Obviously depth of field is greatly dependant on the focal length of the lens (The DOF will increase as the focal length gets shorter) and the focusing distance (The DOF will increase the further away you focus) and it is important you learn your hyperfocal distances. As an example if you are using a 10-22mm lens on a 7D at a focal length of 11mm at f/6.4 and your focus point at 3.5ft (Approx. 1M) then you depth of field will be 1.71ft (Approx. 0.5M) to infinity.

For a lot of photographers DLA and DOF won't make a lot of difference with regards to the higher MP sensors that now exist which is probably why Canon seems to be on some kind of MP crusade, where it hurts is if your trying to take landscapes without a very wide angle lenses (I'm guessing this effects macro photographers as well, but I don't shoot macro so I'm guessing). I do shoot landscapes sometimes and that is why I shoot 40D's, personally my favourate crop sensor was the 12MP in the XSi/450D which was a good comprimise between MP and sensor density.

Not even going to the 5D MKII would help in regards to the DOF/DLA as it is technically worse than the 7D. Guess if you want a high depth of field without DLA and you don't want to spend the equivelent of a very good car you are left with a choice between an older low resolution DSLR or a medium format film camera.

WayneCornish wrote in post #12692137
Not even going to the 5D MKII would help in regards to the DOF/DLA as it is technically worse than the 7D. Guess if you want a high depth of field without DLA and you don't want to spend the equivelent of a very good car you are left with a choice between an older low resolution DSLR or a medium format film camera.

The nature of digital probably introduces some complexity here, but I would expect that at least to a first degree approximation, the higher resolution sensors don't really limit you in diffraction terms any more than a lower resolution sensor would. You can always downsize the larger resolution image to match that of the smaller resolution image, and by doing so you'd probably wind up dispensing with at least a large portion of the effects of being diffraction limited. That probably depends greatly upon the resizing method chosen.

More interestingly, the greater the resolution ratio of the high resolution sensor to the low resolution sensor, the less of a difference it'll make in terms of diffraction effects when targeting the same final output resolution (e.g., when printing to the same target size using the same printer).

So for us high/drunk and possibly foreign artists...

In layman terms a higher f-stop results in worse IQ?

Bang Bang Boy wrote in post #12692468
So for us high/drunk and possibly foreign artists...

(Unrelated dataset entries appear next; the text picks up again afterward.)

-- ==== Sys2Proof/Machine/Flags.lean ====
section
/-! DEFINITION. The flag computation unit: pure functions, no hidden state (42_arithmetic_logic.md R140 to R144), the flag byte
(10_state.md R19), the decimal adjustment (R166) and the four rotations of A (43_rotates.md R180 to R183). -/

namespace Sys2Proof.Machine

/-- Whether the number of 1 bits of `v` is even (R140). -/
def evenParity (v : Byte) : Bool :=
  ((v.getLsbD 0).toNat + (v.getLsbD 1).toNat + (v.getLsbD 2).toNat + (v.getLsbD 3).toNat +
    (v.getLsbD 4).toNat + (v.getLsbD 5).toNat + (v.getLsbD 6).toNat + (v.getLsbD 7).toNat) % 2 == 0

/-- `SZP(v)` (R140): S, Z and P from the result byte; A and C as they were. So S, Z and P are all 0 for 0x01, R140's own example,
and all five flags can be 0 after DAA of 0x40 (R170). 70_reset_and_hazards.md R349 (d) and 10_state.md R18 remark that no result
gives the flags of reset, and no ruling settles it: following R140 is the model's DESIGN CHOICE, log entry 24; unsafe if the
remark is what holds. -/
def szp (f : Flags) (v : Byte) : Flags :=
  { f with s := v.getLsbD 7, z := v == 0, p := evenParity v }

/-- The low nibble `v & 0x0F`. -/
def lowNibble (v : Byte) : Nat := (v &&& 0x0F).toNat

/-- `AddFlags(a, b, cin)` (R141): the sum byte and all five flags. -/
def addFlags (f : Flags) (x y : Byte) (cin : Bool) : Byte × Flags :=
  let t := x.toNat + y.toNat + cin.toNat
  let r := BitVec.ofNat 8 t
  (r, szp { f with c := decide (0xFF < t), a := decide (0x0F < lowNibble x + lowNibble y + cin.toNat) } r)

/-- `SubFlags(a, b, bin)` (R142): subtraction as `a + ~b + (1 - bin)`; C is the inverse of the adder's carry out (90_conflicts.md
C10), A is the nibble carry of that same addition, not inverted. -/
def subFlags (f : Flags) (x y : Byte) (bin : Bool) : Byte × Flags :=
  let ny := ~~~y
  let cin := 1 - bin.toNat
  let t := x.toNat + ny.toNat + cin
  let r := BitVec.ofNat 8 t
  (r, szp { f with c := !decide (0xFF < t), a := decide (0x0F < lowNibble x + lowNibble ny + cin) } r)

/-- `AndFlags(a, b)` (R143): C cleared, A is bit 3 of the OR of the two operands. -/
def andFlags (f : Flags) (x y : Byte) : Byte × Flags :=
  let r := x &&& y
  (r, szp { f with c := false, a := (x ||| y).getLsbD 3 } r)

/-- `OrFlags(r)` (R144): C and A cleared. -/
def orFlags (f : Flags) (r : Byte) : Flags := szp { f with c := false, a := false } r

/-- `FlagByte()` (R19): S Z 0 A 0 P 1 C from bit 7 to bit 0. -/
def flagByte (f : Flags) : Byte :=
  BitVec.ofNat 8
    (128 * f.s.toNat + 64 * f.z.toNat + 16 * f.a.toNat + 4 * f.p.toNat + 2 + f.c.toNat)

/-- `SetFlagByte(b)` (R19): bits 5, 3 and 1 are ignored. -/
def setFlagByte (v : Byte) : Flags :=
  { s := v.getLsbD 7, z := v.getLsbD 6, a := v.getLsbD 4, p := v.getLsbD 2, c := v.getLsbD 0 }

/-- DAA (R166): the first sum is kept to nine bits, so its carry out of bit 7 makes the second correction fire; A is written in
every case (92_eei_decisions.md D10, D11; 90_conflicts.md C6). -/
def decimalAdjust (f : Flags) (a0 : Byte) : Byte × Flags :=
  let lofix := decide (9 < lowNibble a0) || f.a
  let t1 := a0.toNat + (if lofix then 6 else 0)
  let ac := lofix && decide (0x0F < lowNibble a0 + 6)
  let hifix := decide (0xA0 ≤ t1) || f.c
  let t2 := BitVec.ofNat 8 (t1 + (if hifix then 0x60 else 0))
  (t2, szp { f with a := ac, c := hifix } t2)

/-! Each rotation answers the new A and the new C; S, Z, A and P stay (43_rotates.md). -/

/-- RLC (R180): the leaving bit 7 enters bit 0. -/
def rotateLeft (v : Byte) : Byte × Bool :=
  let out := v.getLsbD 7
  ((v <<< 1) ||| BitVec.ofNat 8 out.toNat, out)

/-- RRC (R181): the leaving bit 0 enters bit 7. -/
def rotateRight (v : Byte) : Byte × Bool :=
  let out := v.getLsbD 0
  ((v >>> 1) ||| (BitVec.ofNat 8 out.toNat <<< 7), out)

/-- RAL (R182): the old C enters bit 0. -/
def rotateLeftCarry (v : Byte) (c0 : Bool) : Byte × Bool :=
  ((v <<< 1) ||| BitVec.ofNat 8 c0.toNat, v.getLsbD 7)

/-- RAR (R183): the old C enters bit 7. -/
def rotateRightCarry (v : Byte) (c0 : Bool) : Byte × Bool :=
  ((v >>> 1) ||| (BitVec.ofNat 8 c0.toNat <<< 7), v.getLsbD 0)

end Sys2Proof.Machine
end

In layman terms a higher f-stop results in worse IQ?

In layman's terms, if you stop your lens down, the quality will reach a peak and then diminish. Where that peak is depends on the lens and how large the pixels on your sensor are. The more pixels on your sensor, the smaller they'll be. The smaller your sensor, the smaller the pixels will be. The smaller the pixels, the less you can stop your lens down before the quality starts to diminish.

Full frame can be stopped down more than crop without losing quality because its pixels are larger. But that doesn't mean much, as it happens, because you have to stop it down more than you would a crop camera in order to achieve a given depth of field. Bottom line is that it all works out the same in the end if you think of it in terms of depth of field as opposed to aperture size.

kcbrown wrote in post #12692603
In layman's terms, if you stop your lens down, the quality will reach a peak and then diminish. Where that peak is depends on the lens and how large the pixels on your sensor are. The more pixels on your sensor, the smaller they'll be. The smaller your sensor, the smaller the pixels will be. The smaller the pixels, the less you can stop your lens down before the quality starts to diminish.

However, there's one additional point to bear in mind. Diffraction will not make the image on a sensor with more, smaller, pixels worse than the image on a sensor of the same size with fewer, larger pixels. The image will, in theory, be better or the same.

Thanks, had a rough night yesterday. This is really bad news for landscape photographers.